2. The modulator means of claim 1 wherein said U-shaped member has a transverse dimension substantially equal to the transverse dimension of one of said channels.

3. The modulator means of claim 1 wherein said U-shaped member spans a plurality of said channels.

4. The modulator means of claim 1 wherein said U-shaped member spans all of said channels.

5. The modulator means of claim 4 wherein said U-shaped member includes shaped apertures, and wherein said bifilar strips contain tabs extending through said apertures, whereby electrical connections can be made to said tabs.

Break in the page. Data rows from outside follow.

-- ==== Sys2Proof/Machine/StPlan.lean ====
section
/-! DEFINITION. The parts of State that hold yard plans (R109–R139) and a change in progress (R140–R169). Records
hold the numbers of their fields as the plan's little-endian bytes spell them. -/

namespace Sys2Proof.Machine

/-- A BAYS record (R115). -/
structure BayRec where
  bay : Nat
  stall : Nat
  order : Nat
  deriving DecidableEq, Repr

/-- A STALLS record (R116). -/
structure StallRec where
  stall : Nat
  iso : Nat
  ctxMax : Nat
  flags : Nat
  hostPorts : Nat
  journalMib : Nat
  mirrorBay : Nat
  preempt : Nat
  pause : Nat
  droverSeq : Nat
  loftPages : Nat
  deriving DecidableEq, Repr

/-- A REGIONS record (R118). -/
structure RegionRec where
  stall : Nat
  index : Nat
  prio : Nat
  rights : Nat
  keyIndex : Nat
  attr : Nat
  base : Nat
  size : Nat
  deriving DecidableEq, Repr

/-- A REGULATORS record (R119). -/
structure RegulRec where
  stall : Nat
  kind : Nat
  mode : Nat
  prio : Nat
  budget : Nat
  latTarget : Nat
  deriving DecidableEq, Repr

/-- A GATES record (R120). -/
structure GateRec where
  gate : Nat
  stall : Nat
  deriving DecidableEq, Repr

/-- A LINKS record (R121). -/
structure LinkRec where
  port : Nat
  stall : Nat
  kind : Nat
  share : Nat
  deriving DecidableEq, Repr

/-- A KEYSLOTS record (R122). -/
structure SlotRec where
  slot : Nat
  stall : Nat
  index : Nat
  deriving DecidableEq, Repr

/-- The POLICY record (R123). -/
structure Policy where
  sole : Bool
  flashStore : Bool
  podPkgId : Nat
  podSize : Nat
  timePriority : Nat
  deriving DecidableEq, Repr

/-- A ROUTES record (R124). -/
structure RouteRec where
  dest : Nat
  hops : Nat
  mask : Nat
  deriving DecidableEq, Repr

/-- The CHANGE section (R140, R141): its head and its (stall, WHAT) records. -/
structure ChangeSec where
  baseEpoch : Nat
  width : Nat
  holdAction : Nat
  holdGrids : Nat
  startGrid : Nat
  baseDigest : Nat
  recs : List (Nat × Nat)
  deriving DecidableEq, Repr

/-- A plan, read from its bytes. -/
structure Plan where
  epoch : Nat
  commitGrid : Nat
  digest : BitVec 384
  totalLen : Nat
  bays : List BayRec
  stalls : List StallRec
  regions : List RegionRec
  regulators : List RegulRec
  gates : List GateRec
  links : List LinkRec
  slots : List SlotRec
  policy : Policy
  routes : List RouteRec
  change : Option ChangeSec
  deriving DecidableEq, Repr

/-- The default plan (R137): epoch 0, no stall, no pod, TIME_PRIORITY 0. DEDUCED, log 93. -/
def Plan.default : Plan :=
  { epoch := 0, commitGrid := 0, digest := 0, totalLen := 0, bays := [], stalls := [], regions := [],
    regulators := [], gates := [], links := [], slots := [],
    policy := { sole := false, flashStore := false, podPkgId := 0xFF, podSize := 0, timePriority := 0 },
    routes := [], change := none }

/-- YP_STATUS.STATE (R131). -/
inductive YpState where
  | idle | fetching | validating | waitGroom | armed | changing
  deriving DecidableEq, Repr

/-- YP_STATUS.KEY_STATE (R126). -/
inductive KeyState where
  | unenrolled | pending | enrolled
  deriving DecidableEq, Repr

/-- A plan store slot's contents (R135): the plan's bytes and the trailer's EPOCH, WRITE_SEQ and DIGEST. A slot not
listed is not valid. -/
structure StoreSlot where
  bytes : List Byte
  epoch : Nat
  writeSeq : Nat
  digest : BitVec 384
  deriving DecidableEq, Repr

/-- A plan-store write in progress, and one waiting for it (R135). -/
structure StoreWrite where
  slot : Fin 2
  data : StoreSlot
  deriving DecidableEq, Repr

/-- YP_CHG_STATE.STEP (R169). -/
inductive ChgStep where
  | none | prepare | pausing | hold | grooming | grantWait
  deriving DecidableEq, Repr

/-- A hold as the change report tells it (R194): ACTION 0 while it lasts. -/
structure HoldRec where
  stall : Nat
  phase : Nat
  action : Nat
  grids : Nat
  startGrid : Nat
  deriving DecidableEq, Repr

/-- One deleted stall's last sequence numbers (R147, R194). -/
structure DeletedRec where
  stall : Nat
  queues : List (Nat × Nat × Nat × U64)   -- context, engine, queue, LAST_ASN
  deriving DecidableEq, Repr

/-- The kinds of resource a change releases and grants (R148). -/
inductive ResKind where
  | bay | slot | gate | port
  deriving DecidableEq, Repr

/-- A resource by kind and number. -/
abbrev Res := ResKind × Nat

/-- A change plan in progress (R148–R168). What a stall held before it, for an abort, lies with the stall. -/
structure Change where
  old : Plan
  new : Plan
  phase : Nat                   -- current phase, 0 before T_1
  step : ChgStep                -- none: the next phase tick is due at `nextTick`
  abortable : Bool
  tk : Nat                      -- T_k of the current phase (R150, R152)
  prepLeft : List Nat           -- stalls whose new mirror copy is not complete (R160)
  oldMirrors : List (Nat × Nat) -- (stall, bay) of the mirrors that moved, until their areas are released (R160)
  released : List Nat           -- stalls that have released
  pend : List Nat               -- stalls with transitions to come (YP_CHG_PEND)
  quar : List (Res × Nat)       -- quarantined resources, with the phase at whose grant tick each leaves (R153, R154)
  grooming : List Nat           -- quarantined bays not yet cleared (R154)
  slots : List Nat              -- released key slots whose clearing has begun (R154)
  areas : List Nat              -- bays with an old mirror area not yet cleared (R160)
  hold : List Nat               -- stalls holding the phase (YP_CHG_HOLD)
  holdAt : Nat                  -- when the hold began
  atGrant : Bool                -- the hold is at a grant tick (R168)
  forcing : Nat                 -- ACTION of a force in progress, 0 for none
  forced : Bool                 -- at least one force (YP_CHG_LAST.OUTCOME)
  kills : Nat
  nextTick : Nat                -- the next phase or grant tick, 0 for none (YP_CHG_NEXT)
  frozenAt : Option Nat         -- main power failed then (R168)
  excluded : Nat                -- ride-through excluded from the running PAUSE_LIMIT and HOLD_GRIDS
  deriving DecidableEq, Repr

/-- The change report of the last change (R194). -/
structure Report where
  epoch : Nat
  outcome : Nat
  kills : Nat
  holds : List HoldRec
  deleted : List DeletedRec
  deriving DecidableEq, Repr

/-- The YP block (R138, R139, R169), the key store's plan facts (R114, R126) and the plan store (R135). -/
structure Yard where
  st : YpState
  staged : List Byte            -- the bytes delivered into staging
  stagedFrom : Option Nat       -- the plan store slot they came from, if any
  plan : Option Plan            -- the accepted plan that waits (WAIT_GROOM, ARMED)
  planBytes : List Byte         -- its bytes
  waitReq : Option Req        -- the PLAN_SUBMIT not yet answered
  waitBays : List Nat           -- granted bays not yet clear (WAIT_GROOM)
  waitSlots : List Nat
  armedGrid : U64
  active : Plan
  base : Plan
  isDefault : Bool              -- YP_STATUS.DEFAULT
  fromFlash : Bool
  mixed : Bool
  storeFail : Bool
  rejected : Bool
  committed : Bool
  reason : Byte
  sub : Byte
  rejOfs : U32
  rejEpoch : U32
  keyState : KeyState
  keySeq : U32
  key : List Byte               -- the enrolled key, 96 bytes
  pendKey : List Byte           -- the pending key
  pendAt : Nat
  epochFloor : U32
  floorDigest : BitVec 384
  commitAt : U64
  accepted : U16
  rejections : U16
  store : Tab StoreSlot
  writing : Option StoreWrite   -- STORING
  writeWait : Option StoreSlot
  bayOwner : Tab Byte
  gateOwner : Tab Byte
  portOwner : Tab Byte
  slotOwner : Tab Byte
  chg : Option Change
  chgEpoch : U32
  chgFirst : U64                -- YP_CHG_FIRST
  chgLast : U32
  chgPhase : Nat                -- PHASE and PHASES of YP_CHG_STATE as the last change left them (R169)
  chgPhases : Nat
  report : Report
  deriving DecidableEq, Repr

end Sys2Proof.Machine
end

6. A method of making a modulator assembly for modulating electron beams in a display device comprising the steps of:

forming an isolation member in a first blank of material;

forming a plurality of modulation electrode strips in a second blank of material;

insulatively affixing said strips to said isolation member;

separating said strips and said isolation member from said second and first blanks of material;

bending said isolation member and said strips to form a substantially U-shaped modulator assembly having said modulation electrodes on the inside surface of said isolation member.

7. The method of claim 6 further including the step of placing a plurality of apertures in said isolation member along the line on which bending occurs;

forming tabs in said strips along the line on which bending occurs; and

aligning said tabs and said apertures whereby said tabs extend through said apertures when said assembly is bent.

8. The method of claim 7 further including the step of thinning said first blank of material in the locations where said modulation electrode strips are affixed to said isolation member.